Input material:
--------------------------------------------------

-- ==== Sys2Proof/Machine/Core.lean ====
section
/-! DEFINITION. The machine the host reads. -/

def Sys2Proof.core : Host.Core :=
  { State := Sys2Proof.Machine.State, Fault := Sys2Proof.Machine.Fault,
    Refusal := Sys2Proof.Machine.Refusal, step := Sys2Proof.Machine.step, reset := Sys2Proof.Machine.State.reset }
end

--------------------------------------------------

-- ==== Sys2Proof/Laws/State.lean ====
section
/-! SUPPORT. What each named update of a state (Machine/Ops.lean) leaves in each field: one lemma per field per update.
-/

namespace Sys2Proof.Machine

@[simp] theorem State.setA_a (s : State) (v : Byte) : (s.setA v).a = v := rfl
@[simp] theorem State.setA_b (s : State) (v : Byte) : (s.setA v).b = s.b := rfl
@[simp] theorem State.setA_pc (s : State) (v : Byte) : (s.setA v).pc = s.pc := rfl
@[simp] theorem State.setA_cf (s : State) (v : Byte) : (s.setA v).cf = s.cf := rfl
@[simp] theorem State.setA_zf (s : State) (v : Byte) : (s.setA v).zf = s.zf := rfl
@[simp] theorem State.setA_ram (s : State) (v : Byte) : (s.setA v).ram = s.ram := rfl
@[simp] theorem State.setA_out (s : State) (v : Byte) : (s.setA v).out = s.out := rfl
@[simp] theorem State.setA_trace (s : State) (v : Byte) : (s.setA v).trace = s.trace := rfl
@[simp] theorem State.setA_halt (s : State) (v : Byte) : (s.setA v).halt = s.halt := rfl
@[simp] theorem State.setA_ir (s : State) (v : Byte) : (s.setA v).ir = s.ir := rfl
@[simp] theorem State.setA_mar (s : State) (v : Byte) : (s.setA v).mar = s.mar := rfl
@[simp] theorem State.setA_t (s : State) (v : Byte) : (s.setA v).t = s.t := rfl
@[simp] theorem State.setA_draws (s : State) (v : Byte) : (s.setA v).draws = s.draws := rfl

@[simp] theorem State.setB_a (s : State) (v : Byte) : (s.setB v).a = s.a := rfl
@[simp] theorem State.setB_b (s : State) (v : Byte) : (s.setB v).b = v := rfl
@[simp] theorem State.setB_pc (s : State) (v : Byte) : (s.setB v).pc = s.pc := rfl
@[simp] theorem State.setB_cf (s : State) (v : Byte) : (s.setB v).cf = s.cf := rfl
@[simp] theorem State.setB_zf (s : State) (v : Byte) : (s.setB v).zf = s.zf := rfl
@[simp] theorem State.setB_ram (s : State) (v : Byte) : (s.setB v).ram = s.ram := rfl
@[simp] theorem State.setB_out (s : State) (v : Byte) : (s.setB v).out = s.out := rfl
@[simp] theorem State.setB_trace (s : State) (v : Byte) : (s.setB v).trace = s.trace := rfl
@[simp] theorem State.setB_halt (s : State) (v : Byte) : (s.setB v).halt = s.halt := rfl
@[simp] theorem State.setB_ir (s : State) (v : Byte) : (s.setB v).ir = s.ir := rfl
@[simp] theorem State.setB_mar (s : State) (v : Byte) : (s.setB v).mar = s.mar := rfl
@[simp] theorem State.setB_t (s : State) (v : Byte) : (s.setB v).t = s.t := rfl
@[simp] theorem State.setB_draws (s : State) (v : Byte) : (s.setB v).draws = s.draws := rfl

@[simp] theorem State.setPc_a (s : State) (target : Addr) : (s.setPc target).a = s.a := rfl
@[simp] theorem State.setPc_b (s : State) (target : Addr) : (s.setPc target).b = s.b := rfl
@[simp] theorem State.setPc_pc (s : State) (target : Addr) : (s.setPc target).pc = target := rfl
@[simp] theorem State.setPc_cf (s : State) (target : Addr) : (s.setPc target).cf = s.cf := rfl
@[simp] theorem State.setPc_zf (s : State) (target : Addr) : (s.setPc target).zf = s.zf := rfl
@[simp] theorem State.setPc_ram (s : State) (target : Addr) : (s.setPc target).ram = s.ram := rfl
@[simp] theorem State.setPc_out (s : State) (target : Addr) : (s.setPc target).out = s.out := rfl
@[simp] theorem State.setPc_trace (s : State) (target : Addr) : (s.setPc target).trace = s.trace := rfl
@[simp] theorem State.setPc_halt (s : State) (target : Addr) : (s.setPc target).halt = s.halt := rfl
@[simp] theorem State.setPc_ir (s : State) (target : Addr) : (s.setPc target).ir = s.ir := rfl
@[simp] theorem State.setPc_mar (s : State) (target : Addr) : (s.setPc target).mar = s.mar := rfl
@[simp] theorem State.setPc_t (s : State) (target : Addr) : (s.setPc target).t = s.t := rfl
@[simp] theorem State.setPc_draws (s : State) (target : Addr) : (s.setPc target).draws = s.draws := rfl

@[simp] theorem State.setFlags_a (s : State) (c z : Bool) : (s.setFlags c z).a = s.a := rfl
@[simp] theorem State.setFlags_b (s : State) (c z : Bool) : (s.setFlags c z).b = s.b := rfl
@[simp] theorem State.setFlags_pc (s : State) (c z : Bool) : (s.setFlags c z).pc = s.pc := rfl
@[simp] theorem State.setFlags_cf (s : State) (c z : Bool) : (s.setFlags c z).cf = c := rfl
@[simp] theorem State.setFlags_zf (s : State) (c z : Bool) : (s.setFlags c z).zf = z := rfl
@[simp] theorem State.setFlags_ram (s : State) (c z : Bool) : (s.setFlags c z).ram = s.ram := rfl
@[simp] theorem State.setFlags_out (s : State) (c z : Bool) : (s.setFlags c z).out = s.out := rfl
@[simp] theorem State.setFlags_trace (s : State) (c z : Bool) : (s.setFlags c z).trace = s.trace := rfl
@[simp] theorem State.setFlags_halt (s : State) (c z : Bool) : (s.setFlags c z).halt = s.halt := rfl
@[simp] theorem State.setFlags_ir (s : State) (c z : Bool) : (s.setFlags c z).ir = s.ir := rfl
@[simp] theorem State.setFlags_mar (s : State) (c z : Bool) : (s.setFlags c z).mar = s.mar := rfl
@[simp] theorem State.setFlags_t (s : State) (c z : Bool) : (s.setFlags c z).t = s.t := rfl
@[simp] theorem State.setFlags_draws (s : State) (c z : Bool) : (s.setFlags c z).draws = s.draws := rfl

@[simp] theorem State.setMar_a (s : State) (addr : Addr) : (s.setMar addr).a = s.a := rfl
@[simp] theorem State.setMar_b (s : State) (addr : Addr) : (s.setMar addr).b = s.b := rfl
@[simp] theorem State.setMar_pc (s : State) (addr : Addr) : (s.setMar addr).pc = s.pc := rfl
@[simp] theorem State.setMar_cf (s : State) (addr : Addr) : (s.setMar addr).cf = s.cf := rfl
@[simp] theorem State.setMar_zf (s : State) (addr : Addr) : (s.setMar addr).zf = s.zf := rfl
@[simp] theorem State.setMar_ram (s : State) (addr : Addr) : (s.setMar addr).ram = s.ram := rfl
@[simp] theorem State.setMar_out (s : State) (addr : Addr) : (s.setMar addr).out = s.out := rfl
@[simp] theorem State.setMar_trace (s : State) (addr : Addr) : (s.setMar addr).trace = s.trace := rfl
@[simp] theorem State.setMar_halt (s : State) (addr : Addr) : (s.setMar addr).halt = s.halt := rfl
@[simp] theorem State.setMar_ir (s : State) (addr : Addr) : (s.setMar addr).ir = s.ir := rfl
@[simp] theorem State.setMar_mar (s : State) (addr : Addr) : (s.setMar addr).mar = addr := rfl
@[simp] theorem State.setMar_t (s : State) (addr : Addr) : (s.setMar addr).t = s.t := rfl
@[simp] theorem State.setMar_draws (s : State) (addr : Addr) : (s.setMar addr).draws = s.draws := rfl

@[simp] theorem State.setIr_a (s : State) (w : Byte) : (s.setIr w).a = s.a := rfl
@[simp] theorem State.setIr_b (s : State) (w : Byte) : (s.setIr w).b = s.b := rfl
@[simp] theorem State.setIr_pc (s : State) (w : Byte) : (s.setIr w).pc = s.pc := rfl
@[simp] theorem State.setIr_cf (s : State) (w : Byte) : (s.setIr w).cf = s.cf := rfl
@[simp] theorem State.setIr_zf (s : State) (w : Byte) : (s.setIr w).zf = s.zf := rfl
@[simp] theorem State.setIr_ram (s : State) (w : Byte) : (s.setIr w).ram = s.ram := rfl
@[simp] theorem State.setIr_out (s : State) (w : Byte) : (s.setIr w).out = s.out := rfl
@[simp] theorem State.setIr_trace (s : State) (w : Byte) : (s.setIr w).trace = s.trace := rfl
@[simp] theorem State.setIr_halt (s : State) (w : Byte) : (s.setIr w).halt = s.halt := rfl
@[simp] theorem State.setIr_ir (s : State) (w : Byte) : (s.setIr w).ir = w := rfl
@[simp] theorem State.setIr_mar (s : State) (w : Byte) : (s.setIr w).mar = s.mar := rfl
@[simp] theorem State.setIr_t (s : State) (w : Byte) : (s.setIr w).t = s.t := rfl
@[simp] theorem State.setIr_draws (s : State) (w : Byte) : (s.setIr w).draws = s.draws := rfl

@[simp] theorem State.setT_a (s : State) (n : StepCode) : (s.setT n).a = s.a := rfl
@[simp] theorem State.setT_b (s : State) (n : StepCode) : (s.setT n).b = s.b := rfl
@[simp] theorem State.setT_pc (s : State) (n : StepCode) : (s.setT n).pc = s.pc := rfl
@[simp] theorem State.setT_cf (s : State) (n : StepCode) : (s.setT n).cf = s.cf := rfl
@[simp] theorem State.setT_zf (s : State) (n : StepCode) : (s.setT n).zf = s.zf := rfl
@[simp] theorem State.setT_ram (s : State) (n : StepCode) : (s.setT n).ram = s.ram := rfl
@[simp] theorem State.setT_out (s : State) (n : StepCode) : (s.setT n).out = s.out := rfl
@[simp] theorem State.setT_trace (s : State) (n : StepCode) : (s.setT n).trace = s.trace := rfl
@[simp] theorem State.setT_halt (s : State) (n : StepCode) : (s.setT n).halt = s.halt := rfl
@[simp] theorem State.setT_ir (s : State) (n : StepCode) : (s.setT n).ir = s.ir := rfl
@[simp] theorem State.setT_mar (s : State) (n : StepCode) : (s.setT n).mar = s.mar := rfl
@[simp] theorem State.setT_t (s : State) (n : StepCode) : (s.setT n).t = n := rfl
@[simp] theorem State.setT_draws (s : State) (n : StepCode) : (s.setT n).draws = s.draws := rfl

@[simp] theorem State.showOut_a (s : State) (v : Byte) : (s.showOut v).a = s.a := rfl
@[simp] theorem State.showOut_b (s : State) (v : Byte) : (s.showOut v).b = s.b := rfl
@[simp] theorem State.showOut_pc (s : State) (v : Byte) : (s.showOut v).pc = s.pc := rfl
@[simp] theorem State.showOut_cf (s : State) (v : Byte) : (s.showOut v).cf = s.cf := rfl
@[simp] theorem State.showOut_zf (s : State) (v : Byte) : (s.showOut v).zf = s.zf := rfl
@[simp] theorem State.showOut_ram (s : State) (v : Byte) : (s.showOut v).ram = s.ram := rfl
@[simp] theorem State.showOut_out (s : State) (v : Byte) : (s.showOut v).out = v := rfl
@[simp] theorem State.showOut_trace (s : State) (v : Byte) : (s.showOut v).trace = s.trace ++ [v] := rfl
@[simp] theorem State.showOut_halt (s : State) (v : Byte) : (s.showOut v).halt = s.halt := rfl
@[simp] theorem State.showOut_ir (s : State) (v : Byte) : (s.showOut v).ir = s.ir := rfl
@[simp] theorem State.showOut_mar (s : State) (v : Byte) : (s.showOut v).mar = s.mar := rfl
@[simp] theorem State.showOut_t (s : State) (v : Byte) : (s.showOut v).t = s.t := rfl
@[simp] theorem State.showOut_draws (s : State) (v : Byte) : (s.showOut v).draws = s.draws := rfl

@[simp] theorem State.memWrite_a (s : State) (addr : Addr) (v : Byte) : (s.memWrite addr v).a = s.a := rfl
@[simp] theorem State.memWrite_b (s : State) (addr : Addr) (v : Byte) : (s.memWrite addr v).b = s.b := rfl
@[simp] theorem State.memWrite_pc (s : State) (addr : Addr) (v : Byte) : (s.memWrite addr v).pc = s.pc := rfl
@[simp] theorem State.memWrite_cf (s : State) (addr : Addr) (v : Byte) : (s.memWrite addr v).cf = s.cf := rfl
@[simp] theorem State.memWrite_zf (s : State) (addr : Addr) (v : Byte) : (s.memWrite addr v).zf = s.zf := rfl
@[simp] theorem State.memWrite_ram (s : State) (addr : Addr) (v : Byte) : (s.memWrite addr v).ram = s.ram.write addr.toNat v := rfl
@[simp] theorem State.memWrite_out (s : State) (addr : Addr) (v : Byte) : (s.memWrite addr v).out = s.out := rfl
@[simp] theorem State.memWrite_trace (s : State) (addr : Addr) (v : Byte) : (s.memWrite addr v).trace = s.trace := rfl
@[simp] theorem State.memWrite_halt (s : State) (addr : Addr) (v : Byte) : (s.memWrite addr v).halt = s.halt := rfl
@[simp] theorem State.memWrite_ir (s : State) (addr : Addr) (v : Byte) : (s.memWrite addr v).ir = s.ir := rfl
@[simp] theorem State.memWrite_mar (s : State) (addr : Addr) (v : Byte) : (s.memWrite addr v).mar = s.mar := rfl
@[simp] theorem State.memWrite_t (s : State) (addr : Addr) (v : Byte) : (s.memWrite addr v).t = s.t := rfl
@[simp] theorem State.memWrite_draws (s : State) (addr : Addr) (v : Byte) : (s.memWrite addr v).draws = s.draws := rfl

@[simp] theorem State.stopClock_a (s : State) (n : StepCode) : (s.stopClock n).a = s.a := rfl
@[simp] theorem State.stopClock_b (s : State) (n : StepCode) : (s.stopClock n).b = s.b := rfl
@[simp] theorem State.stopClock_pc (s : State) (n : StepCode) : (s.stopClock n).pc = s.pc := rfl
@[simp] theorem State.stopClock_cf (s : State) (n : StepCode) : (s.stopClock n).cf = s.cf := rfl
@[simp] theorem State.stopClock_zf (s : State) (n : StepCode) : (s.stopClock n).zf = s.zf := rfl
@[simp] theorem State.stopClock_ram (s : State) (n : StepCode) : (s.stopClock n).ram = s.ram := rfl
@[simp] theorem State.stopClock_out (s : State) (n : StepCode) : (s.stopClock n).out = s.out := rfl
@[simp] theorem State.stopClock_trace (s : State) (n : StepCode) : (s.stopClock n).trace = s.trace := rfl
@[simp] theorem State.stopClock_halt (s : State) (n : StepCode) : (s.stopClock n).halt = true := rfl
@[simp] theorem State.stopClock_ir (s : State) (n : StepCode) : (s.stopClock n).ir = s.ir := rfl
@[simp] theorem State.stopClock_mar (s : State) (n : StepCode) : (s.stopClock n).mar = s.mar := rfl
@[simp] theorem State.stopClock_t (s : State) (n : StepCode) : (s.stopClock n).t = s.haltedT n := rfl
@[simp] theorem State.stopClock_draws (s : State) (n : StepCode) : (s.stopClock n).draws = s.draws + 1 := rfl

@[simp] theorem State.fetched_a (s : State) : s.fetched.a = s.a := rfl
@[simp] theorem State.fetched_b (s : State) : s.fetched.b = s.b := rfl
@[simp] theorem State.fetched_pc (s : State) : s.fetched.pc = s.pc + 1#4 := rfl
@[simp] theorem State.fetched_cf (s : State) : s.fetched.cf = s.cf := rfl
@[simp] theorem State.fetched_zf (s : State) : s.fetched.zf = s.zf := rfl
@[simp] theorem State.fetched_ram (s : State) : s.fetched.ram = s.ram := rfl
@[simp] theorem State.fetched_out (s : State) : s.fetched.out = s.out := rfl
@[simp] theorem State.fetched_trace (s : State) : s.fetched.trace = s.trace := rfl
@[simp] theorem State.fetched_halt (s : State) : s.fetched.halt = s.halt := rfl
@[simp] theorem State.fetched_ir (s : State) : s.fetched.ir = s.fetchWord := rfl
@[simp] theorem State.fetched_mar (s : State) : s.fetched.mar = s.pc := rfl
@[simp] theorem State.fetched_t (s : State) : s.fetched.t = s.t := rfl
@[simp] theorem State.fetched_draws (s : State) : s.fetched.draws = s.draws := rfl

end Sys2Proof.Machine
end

--------------------------------------------------

How to complete this task: Using the listing above, say how many of its lines contain "lean", and give no other words.

Result of this exercise: 3